Personal information
- Full name: Carolijn Mariëlle Brouwer
- Nationality: Dutch Belgium
- Born: 25 July 1973 (age 52) Leiden, Netherlands
- Height: 1.82 m (6 ft 0 in)

Sport

Sailing career
- Class(es): Laser Radial Europe Tornado
- Club: Watersport Vereniging Braassemermeer

Medal record
Sailing
Representing Netherlands
ISAF World Youth Championships
| Gold medal – first place | 1991 Largs | Laser Radial |
World Championships
| Gold medal – first place | 1993 Takapuna | Laser Radial |
| Gold medal – first place | 1996 Palma de Mallorca | Europe |
| Gold medal – first place | 1998 Travemünde | Europe |
| Silver medal – second place | 1991 Porto Carrasa | Laser Radial |
| Silver medal – second place | 1998 Medemblik | Laser Radial |
| Silver medal – second place | 2001 Vilamoura | Europe |
Representing Belgium
World Championships
| Silver medal – second place | 2007 Cascais | Tornado |

= Carolijn Brouwer =

Dutch sailor (born 1973)

Carolijn Mariëlle Brouwer (born 25 July 1973, in Leiden) is a sailor from the Netherlands, who represented her country for the first time at the 2000 Summer Olympics in Sydney. Brouwer as helmsman of the Dutch boat with Alexandra Verbeek as crew took the 13th place in the Women's 470. In the 2004 Olympics, Brouwer returned to the Olympics in Europe and took 19th place. Brouwer than switched to the Tornado and qualified for the 2008 Olympics. However this time she sailed for Belgium.
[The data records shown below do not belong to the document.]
-- ==== Sys2Proof/Laws/Config.lean ====
section
/-! SUPPORT. The constants of this hardware, each at the value 00_scope.md R7, R8, R9 give it. -/

namespace Sys2Proof

@[simp] theorem Config.hw_oscHz : Config.hw.oscHz = 25000000 := rfl
@[simp] theorem Config.hw_ticks : Config.hw.ticks = 4096 := rfl
@[simp] theorem Config.hw_periodUs : Config.hw.periodUs = 20000 := rfl
@[simp] theorem Config.hw_defaultFreqHz : Config.hw.defaultFreqHz = 50 := rfl
@[simp] theorem Config.hw_angleSpanUs : Config.hw.angleSpanUs = 1800 := rfl
@[simp] theorem Config.hw_angleSpanDeg : Config.hw.angleSpanDeg = 180 := rfl
@[simp] theorem Config.hw_pulseOffsetUs : Config.hw.pulseOffsetUs = 600 := rfl
@[simp] theorem Config.hw_mode1Init : Config.hw.mode1Init = 0x00#8 := rfl
@[simp] theorem Config.hw_mode1Sleep : Config.hw.mode1Sleep = 0x10#8 := rfl
@[simp] theorem Config.hw_mode1WakeSet : Config.hw.mode1WakeSet = 0xA1#8 := rfl
@[simp] theorem Config.hw_oscSettleUs : Config.hw.oscSettleUs = 5000 := rfl
@[simp] theorem Config.hw_initCh0On : Config.hw.initCh0On = 0 := rfl
@[simp] theorem Config.hw_initCh0Off : Config.hw.initCh0Off = 4095 := rfl
@[simp] theorem Config.hw_initChnOn : Config.hw.initChnOn = 0 := rfl
@[simp] theorem Config.hw_initChnOff : Config.hw.initChnOff = 0 := rfl
@[simp] theorem Config.hw_devAddr : Config.hw.devAddr = 0x40#8 := rfl
@[simp] theorem Config.hw_regMode1 : Config.hw.regMode1 = 0x00#8 := rfl
@[simp] theorem Config.hw_regPrescale : Config.hw.regPrescale = 0xFE#8 := rfl
@[simp] theorem Config.hw_regLed0OnL : Config.hw.regLed0OnL = 0x06#8 := rfl
@[simp] theorem Config.hw_ledStride : Config.hw.ledStride = 4 := rfl
@[simp] theorem Config.hw_numChannels : Config.hw.numChannels = 16 := rfl

end Sys2Proof
end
As helmsman, with crew Sébastien Godefroid she took 12th place.

She received the ISAF World Sailor of the Year Award in 1998 and 2018.

Brouwer was crewmember in three Volvo Ocean Races:
- GBR Amer Sports Too in 2001–02 (8th edition)
- SWE Team SCA in 2014–15 (12th edition)
- CHN Dongfeng Race Team in 2017–18 (13th edition)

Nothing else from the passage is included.